Human immunodeficiency virus type 1 (HIV-1) reverse transcriptase (RT) is the major target of antiretroviral drug treatments. RT inhibitors constitute the largest class of HIV-1 drugs and are grouped in two separate categories. The first category consists of the nucleos(t)ide RT inhibitors (NRTIs), which are analogs of the natural nucleosides. Most NRTIs lack a 3’-OH and act as chain terminators by blocking DNA polymerization [1–8]. The other group includes the nonnucleoside RT inhibitors (NNRTIs), which are non-competitive RT inhibitors with respect to either dNTP or nucleic acid substrates and block DNA synthesis by binding to a hydrophobic pocket of RT [9–15]. Highly Active Antiretroviral Therapies (HAART) are based on combinations of antiretrovirals and have helped extend the lives of HIV-1 patients. However, the efficacy of combination therapies is being challenged by the selection of drug-resistant variants of HIV-1.

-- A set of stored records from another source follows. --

-- ==== Sys2Proof/Machine/Channel.lean ====
section
/-!
DEFINITION. Machine/Channel.lean: commands of the channel controllers (08_channel_controllers.md, R227 to R244; 09_codes.md, R262 to R265).
-/
namespace Sys2Proof.Machine

/-- The key of a bank in the table of open rows. -/
def DramAddr.bank (a : DramAddr) : Nat := ((a.sc * 32 + a.rank) * 8 + a.bg) * 4 + a.ba

/-- The key of a rank in the table of owed refreshes. -/
def rankKey (sc rank : Nat) : Nat := 64 * sc + rank

/-- Order of the requests of a subchannel (R230): higher level first, then row hits, then the oldest. -/
def ChReq.before (a b : ChReq) (hitA hitB : Bool) : Bool :=
  if a.level ≠ b.level then b.level < a.level
  else if a.level = 3 then decide (a.since < b.since)
  else if hitA ≠ hitB then hitA else decide (a.since < b.since)

/-- The first request by R230. -/
def pickReq (hit : ChReq → Bool) (l : List ChReq) : Option ChReq :=
  l.foldl (fun b r => match b with
    | none => some r
    | some q => if r.before q (hit r) (hit q) then some r else some q) none

/-- Issue a refresh of a rank (R232). -/
def State.issueRefresh (s : State) (inst sc rank : Nat) : State :=
  let c := s.chan inst
  let k := rankKey sc rank
  let s := s.setChan inst { c with owed := c.owed.put 0 k (c.owed.getD k 0 - 1) }
  let s := if c.ref2x then s.bumpCh inst Ctr.DC_CNT_REF2X else s
  s.emit (.dram inst 4 sc rank 0 0 0 0)

/-- The rank of a subchannel that owes most refreshes, at least `n`. -/
def Channel.owing (c : Channel) (sc n : Nat) : Option Nat :=
  (c.owed.cells.find? (fun p => p.1 / 64 == sc && decide (n ≤ p.2))).map (fun p => p.1 % 64)

/-- Issue the next command of a request: precharge, activate, or its read or write (R230, R231). -/
def State.issueReq (s : State) (inst : Nat) (r : ChReq) : State :=
  let c := s.chan inst
  let a := s.dramOf r.home
  let b := a.bank
  let other := (c.rq ++ c.wq).any (fun q => !q.issued && (s.dramOf q.home).bank == b && (s.dramOf q.home).row != a.row)
  match c.rows.find? b with
  | none =>
    (s.setChan inst { c with rows := c.rows.insert b (a.row, 0), lastCmd := some (a, r.home) }).emit
      (.dram inst 3 a.sc a.rank a.bg a.ba a.row 0)
  | some (row, hits) =>
    if row ≠ a.row || (decide (32 ≤ hits) && other) then
      (s.setChan inst { c with rows := c.rows.erase b, lastCmd := some (a, r.home) }).emit (.dram inst 2 a.sc a.rank a.bg a.ba row 0)
    else
      let mark := fun (q : ChReq) => if q.id = r.id then { q with issued := true } else q
      let more := (c.rq ++ c.wq).any (fun q => q.id != r.id && !q.issued && (s.dramOf q.home).bank == b && (s.dramOf q.home).row == a.row)
      let n := if a.sc = 0 then c.brk.1 else c.brk.2
      let urgent := c.rq.any (fun q => !q.issued && q.level == 3 && (s.dramOf q.home).sc == a.sc)
      let n' := if r.wr.isSome then (if urgent then n + 1 else 0) else 0
      let c := { c with rq := c.rq.map mark, wq := c.wq.map mark, lastCmd := some (a, r.home),
                        rows := if more then c.rows.insert b (row, if other then hits + 1 else hits) else c.rows.erase b,
                        brk := if a.sc = 0 then (n', c.brk.2) else (c.brk.1, n') }
      let s := (s.setChan inst c).bumpCh inst (if r.wr.isSome then Ctr.DC_CNT_WR else Ctr.DC_CNT_RD)
      let s := if hits = 0 then s else s.bumpCh inst Ctr.DC_CNT_ROWHIT
      s.emit (.dram inst (if r.wr.isSome then 1 else 0) a.sc a.rank a.bg a.ba a.row a.col)

/-- The request of a subchannel that issues next, among those whose next command meets every timing constraint (R230): a write while the write
queue drains, but for four writes in a row past a read at level 3; a read else. -/
def State.nextReq (s : State) (inst sc : Nat) (ready : List Nat) : Option ChReq :=
  let c := s.chan inst
  let n := if sc = 0 then c.brk.1 else c.brk.2
  let urgent := c.rq.any (fun q => !q.issued && q.level == 3 && (s.dramOf q.home).sc == sc)
  let q := if c.drain && !(urgent && decide (4 ≤ n)) then c.wq else c.rq
  let hit := fun (r : ChReq) => match c.rows.find? (s.dramOf r.home).bank with
    | some (row, _) => row == (s.dramOf r.home).row
    | none => false
  pickReq hit (q.filter (fun r => !r.issued && ready.contains r.id && (s.dramOf r.home).sc == sc))

/-- DRAM_COMMAND_ISSUE (R230): a subchannel issues a refresh that is owed four times, else the next command of the request chosen, else a
refresh owed. A FROZEN channel issues only refresh (R241). -/
def execDramCommandIssue (inst sc : Nat) (ready : List Nat) (s : State) : Ans :=
  .next (
    let c := s.chan inst
    if c.state == .active then
      match c.owing sc 4 with
      | some rank => s.issueRefresh inst sc rank
      | none =>
        match s.nextReq inst sc ready with
        | some r => s.issueReq inst r
        | none =>
          match c.owing sc 1 with
          | some rank => s.issueRefresh inst sc rank
          | none => s
    else if c.state == .frozen then
      match c.owing sc 1 with
      | some rank => s.issueRefresh inst sc rank
      | none => s
    else s)

/-- URGENCY_LEVEL_UP (R227): the level of a queued request follows its age; requests that reach level 3 are counted by port. -/
def execUrgencyLevelUp (inst req : Nat) (s : State) : Ans :=
  .next (
    let c := s.chan inst
    match (c.rq ++ c.wq).find? (fun r => r.id == req && !r.issued) with
    | none => s
    | some r =>
      let l := levelAt (s.target inst r.port) (s.now - r.since)
      if l ≤ r.level then s else
      let up := fun (q : ChReq) => if q.id = req then { q with level := l } else q
      let s := s.setDrain inst { c with rq := c.rq.map up, wq := c.wq.map up }
      if l = 3 then s.bump (Ctr.DC_CNT_L3 (chPage inst) r.port) else s)

/-- REFRESH_DUE (R232, R235): a refresh of a rank or pseudo-channel falls due. -/
def execRefreshDue (inst sc rank : Nat) (s : State) : Ans :=
  .next (
    let c := s.chan inst
    if c.state == .off || c.state == .retired then s else
    let k := rankKey sc rank
    s.setChan inst { c with owed := c.owed.put 0 k (c.owed.getD k 0 + 1) })

/-- A reading of a channel's temperature (R233, R234); none counts as a reading at CRIT. -/
def State.tempReading (s : State) (inst : Nat) (temp : Option Nat) : State :=
  let c := s.chan inst
  if c.state == .off || c.state == .retired then s else
  let p := chPage inst
  let crit := s.fld (Reg.DC_THERM p) Fld.DC_THERM_CRIT
  let thresh := s.fldIn (Reg.DC_THERM p) Fld.DC_THERM_THRESH 70 95
  let t := temp.getD crit
  let x2 := if temp.isNone || decide (thresh ≤ t) then true else if t + 3 ≤ thresh then false else c.ref2x
  let due := decide (crit ≤ t) && (match c.tempReport with
    | none => true
    | some t0 => decide (t0 + 1000000000 ≤ s.now))
  let s := s.setChan inst { c with temp := t, ref2x := x2, tempFails := if temp.isNone then c.tempFails + 1 else 0,
                                   tempReport := if due then some s.now else c.tempReport }
  if due then s.report (chUnit inst) (if inst < 16 then 0x05 else 0x06) Cls.info else s

/-- A calibration of a rank (R239). -/
def State.calibrate (s : State) (inst sc rank : Nat) : State :=
  (s.bumpCh inst Ctr.DC_CNT_CAL).emit (.dram inst 5 sc rank 0 0 0 0)

/-- ZQ_CALIBRATION_DUE (R239): it runs while the channel is ACTIVE or FROZEN. -/
def execZqCalibrationDue (inst sc rank : Nat) (s : State) : Ans :=
  .next (if (s.chan inst).state == .active || (s.chan inst).state == .frozen then s.calibrate inst sc rank else s)

/-- DQS_CALIBRATION_DUE (R239): it runs while the channel is ACTIVE. -/
def execDqsCalibrationDue (inst sc rank : Nat) (s : State) : Ans :=
  .next (if (s.chan inst).state == .active then
      (s.setChan inst { s.chan inst with calTemp := (s.chan inst).temp }).calibrate inst sc rank
    else s)

/-- A command or data error of a channel freezes it; its demand reads are handled under R242. -/
def State.commandError (s : State) (inst cause : Nat) (at_ : Option (DramAddr × Home)) : State :=
  if (s.chan inst).state == .active || (s.chan inst).state == .frozen then
    ((s.freeze inst cause at_).redirectReads inst).pump
  else s

/-- CA_PARITY_ERROR (R240), DDR5. -/
def execCaParityError (inst : Nat) (s : State) : Ans :=
  .next (if inst < 16 then s.commandError inst 2 (s.chan inst).lastCmd else s)

/-- WRITE_CRC_ERROR (R240), DDR5: of an issued write. -/
def execWriteCrcError (inst req : Nat) (s : State) : Ans :=
  .next (if inst < 16 then
    match (s.chan inst).wq.find? (fun r => r.id == req && r.issued) with
    | some r => s.commandError inst 3 (some (s.dramOf r.home, r.home))
    | none => s
  else s)

/-- ALERT_N (R240), DDR5, with no cause read back. -/
def execAlertN (inst : Nat) (s : State) : Ans :=
  .next (if inst < 16 then s.commandError inst 4 (s.chan inst).lastCmd else s)

/-- DATA_PARITY (R240), HBM. -/
def execDataParity (inst : Nat) (s : State) : Ans :=
  .next (if 16 ≤ inst ∧ inst < 48 then s.commandError inst 5 (s.chan inst).lastCmd else s)

/-! ## Actions (R243) -/

/-- The clear of a capture when an action is taken. -/
def Channel.clearCap (c : Channel) : Channel := { c with capCause := 0, capAt := none, capTime := 0 }

/-- A FROZEN channel is released (R241, R243): ACTIVE, one ZQ and one DQS-oscillator calibration, its held operations issued anew in their
order. -/
def State.releaseChannel (s : State) (inst action : Nat) : State :=
  let c := (s.chan inst).clearCap
  let again := fun (r : ChReq) => { r with issued := false }
  let s := s.setChan inst { c with state := .active, rq := c.rq.map again, wq := c.wq.map again, rows := {}, lastCmd := none,
                                   calTemp := c.temp }
  let s := s.setFld (Reg.DC_ACTION (chPage inst)) Fld.DC_ACTION_ACTION action
  let s := (s.calibrate inst 0 0).bumpCh inst Ctr.DC_CNT_CAL
  ((s.unitDone (chUnit inst)).settle inst).pump

/-- RELEASE (R243), guarded (R10); ignored unless the channel is FROZEN. -/
def execRelease (who inst : Nat) (s : State) : Ans :=
  .next (
    let (ok, s) := s.guarded who
    if ok && (s.chan inst).state == .frozen then (s.releaseChannel inst 1).netRun else s)

/-- The device line whose home a home line is (R160). -/
def State.lineAt (s : State) (h : Home) : Option Nat :=
  let x := h.line / extentLines
  let o := h.line % extentLines
  match s.tier.moves.find? (fun m => (m.toHbm == h.hbm && m.toHome == x && decide (o < m.cursor)) ||
      (m.fromHbm == h.hbm && m.fromHome == x && decide (m.cursor ≤ o))) with
  | some m => some (m.extent * extentLines + o)
  | none =>
    match s.tier.moved.cells.find? (fun c => c.2.1 == h.hbm && c.2.2 == x) with
    | some c => some (c.1 * extentLines + o)
    | none =>
      (s.tier.runs.find? (fun r => r.hbm == h.hbm && decide (r.home ≤ x) && decide (x < r.home + r.count) &&
        !s.tier.moved.has (r.first + (x - r.home)))).map (fun r => (r.first + (x - r.home)) * extentLines + o)

/-- The capacity of an instance's remap table (R262). -/
def remapCap (inst : Nat) : Nat := if inst < 16 then 32 else 16

/-- Two home lines share rank, bank and row (R262). -/
def State.sharesRow (s : State) (a b : Home) : Bool :=
  let x := s.dramOf a
  let y := s.dramOf b
  x.inst == y.inst && x.sc == y.sc && x.rank == y.rank && x.bg == y.bg && x.ba == y.ba && x.row == y.row

/-- A spare line is free for a FROM line (R262, R265). -/
def State.spareFree (s : State) (src t : Home) : Bool :=
  s.isSpare t && !s.ec.remaps.any (fun r => r.dst == t) && !s.ec.unusable.contains t && !s.sharesRow src t

/-- The lowest free spare line for a FROM line, searched over `n` lines from `i` on. -/
def State.firstSpare (s : State) (src : Home) : Nat → Nat → Option Home
  | 0, _ => none
  | n + 1, i => if s.spareFree src ⟨src.hbm, i⟩ then some ⟨src.hbm, i⟩ else s.firstSpare src n (i + 1)

/-- The first line and the lines of the spare-line area of a memory. -/
def State.spareArea (s : State) (hbm : Bool) : Nat × Nat :=
  let v := s.addr.served
  if hbm then (spareBaseHbm v s.flt.stackList / 64, v.reserves.getD 6 0 / 64) else (spareBaseDdr v / 64, v.reserves.getD 4 0 / 64)

/-- EC_REMAPnn.REFUSED advances. -/
def State.remapRefused (s : State) (inst : Nat) : State :=
  { s with ec := { s.ec with refused := s.ec.refused.put 0 inst (min 65535 (s.ec.refused.getD inst 0 + 1)) } }

/-- What the retired line's spare line receives: the refetched line as it stands in the cache, else what a queued write of it holds, else the
poison marker (R243). -/
def State.retireCell (s : State) (line : Nat) (h : Home) : Cell :=
  match s.held line with
  | some (_, w) => s.cellOf line w.data w.p
  | none =>
    match s.queued h with
    | some c => c
    | none => .poison

/-- RETIRE_LINE on a FROZEN channel (R243, R262 to R265): the captured line is redirected to a spare line and the channel released; refused
where the cause is not UNCORRECTABLE, the table is full or no spare line is free. -/
def State.retireLine (s : State) (inst : Nat) : State :=
    let c := s.chan inst
    match c.capAt with
    | none => s.remapRefused inst
    | some (_, cap) =>
      let old := s.ec.remaps.find? (fun r => r.dst == cap)
      let src := match old with | some r => r.src | none => cap
      let table := s.ec.remaps.filter (fun r => r.inst == (s.dramOf src).inst)
      let (base, n) := s.spareArea cap.hbm
      if c.capCause ≠ 1 || (old.isNone && decide (remapCap (s.dramOf src).inst ≤ table.length)) then s.remapRefused inst else
      match s.firstSpare src n base with
      | none => s.remapRefused inst
      | some t =>
        let line := s.lineAt src
        let dev := line.getD (2 ^ 58 - 1)
        let cell := s.retireCell dev src
        let drop := fun (s : State) => s.setChan inst { s.chan inst with wq := (s.chan inst).wq.filter (fun r => r.home != cap) }
        let s := drop s
        let entry : Remap := ⟨(s.dramOf src).inst, src, t, dev, s.now⟩
        let s := { s with ec := { s.ec with remaps := s.ec.remaps.filter (fun (r : Remap) => r.src != src) ++ [entry],
                                            unusable := if old.isSome then s.ec.unusable ++ [cap] else s.ec.unusable } }
        let s := s.ecRecord 0x35 Cls.major 0xFF 0 7 0 src (64 * dev) 0
        let s := s.releaseChannel inst 2
        match line with
        | none => s
        | some l =>
          if s.tier.refetch.has l then s.setChan (s.instOf src) { s.chan (s.instOf src) with retireWait := some l }
          else (s.writeHome 5 0 l src cell).pump

/-- RETIRE_LINE (R243), guarded; ignored unless the channel is FROZEN. -/
def execRetireLine (who inst : Nat) (s : State) : Ans :=
  .next (
    let (ok, s) := s.guarded who
    if ok && (s.chan inst).state == .frozen then s.retireLine inst else s)

/-- FREEZE_READ_TIMEOUT (R242): with no twin to serve them, the reads that wait for a FROZEN channel return poison. -/
def execFreezeReadTimeout (inst : Nat) (s : State) : Ans :=
  .next (if (s.chan inst).state != .frozen || s.mirrored then s else
    let lines := (s.tier.refetch.cells.filter (fun c => c.2 == 2 && s.instOf (s.homeOf c.1) == inst)).map (·.1)
    let s := lines.foldl State.refetchPoison s
    let ids := s.byArrival.filter (fun id => match s.entry id with
      | some e => e.op == .read && e.state == .residentWait && !e.sent && e.line != noHome && s.instOf (s.homeOf e.line) == inst &&
          !s.unrestored (leafOf e.line) && !s.fencedFor e
      | none => false)
    (ids.foldl (fun s id => match s.entry id with
      | some e => s.complete id e (some (0, true))
      | none => s) s).pump)
where
  noHome : Nat := 2 ^ 38

end Sys2Proof.Machine
end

There are two major mechanisms of NRTI resistance [16, 17]. The first is the discrimination mechanism, which is based on decreased incorporation of the nucleotide analog into the elongating DNA over the canonical dNTP substrate [16, 18–21]. An example of this type of resistance is conferred by the M184V mutation, which decreases HIV susceptibility to lamivudine (3TC) and emtricitabine (FTC) [20–24]. The second mechanism is the excision mechanism, which is based on the enhanced ability of the mutant RT to remove the chain-terminating inhibitor from the DNA terminus [25–28] through a phosphorolytic reaction that uses primarily adenosine triphosphate (ATP) as a substrate. Upon removal of the inhibitor DNA synthesis resumes. The excision reaction is facilitated by Excision Enhancement Mutations (EEMs), typically M41L, D67N, K70R, T215Y/F, L210W, and K219E/Q, which are also known as Thymidine Associated Mutations (TAMs) because they were historically linked to resistance to thymidine analogs AZT and d4T [29, 30].
Tenofovir disoproxil fumarate (TDF) is one of the most prescribed anti-HIV drugs, and is described as a key component of all first-line regimens in the DHHS HIV guidelines (http://aidsinfo.nih.gov/contentfiles/lvguidelines/adultandadolescentgl.pdf). The K65R mutation in HIV-1 RT is the signature mutation selected during tenofovir-based therapy. Viruses carrying K65R have reduced susceptibility to tenofovir and other NRTIs, but remain susceptible to zidovudine (AZT) [31–36]. This mutation has also been associated with a reduction in viral replication capacity, NRTI excision, NRTI incorporation, and dNTP incorporation [37–43]. Recent crystallographic data suggest that the K65R mutation disrupts the interaction between the side chains of 65R and 72R resulting in structural changes that lead to NRTI resistance .
We have previously shown that a series of NRTIs with 4’-substitutions and a 3’-OH group are very potent inhibitors of WT and multi-drug resistant HIV-1. The most effective of these compounds is the adenosine analog 4’-ethynyl-2-fluoro-2’-deoxyadenosine (EFdA) [45, 46]. We have demonstrated that EFdA acts in a DNA-sequence specific manner, primarily inhibiting DNA synthesis as an immediate chain terminator, but less often, at some DNA sequences can also act as a delayed chain terminator . Compounds that exhibit this novel mechanism of inhibition have been dubbed Translocation Defective Reverse Transcriptase Inhibitors (TDRTIs) .
In an effort to investigate the effect of EFdA against drug-resistant strains of HIV-1 we found that RT mutation K65R confers hypersusceptibility to EFdA. We carried out a series of biochemical experiments to elucidate the mechanism of this phenomenon and we propose here that K65R increases the susceptibility to EFdA mainly by suppressing the ATP- or PPi-dependent repair of EFdA-MP-terminated DNA. Understanding the molecular basis of K65R hypersusceptibility to EFdA may lead to new and more effective combination therapies.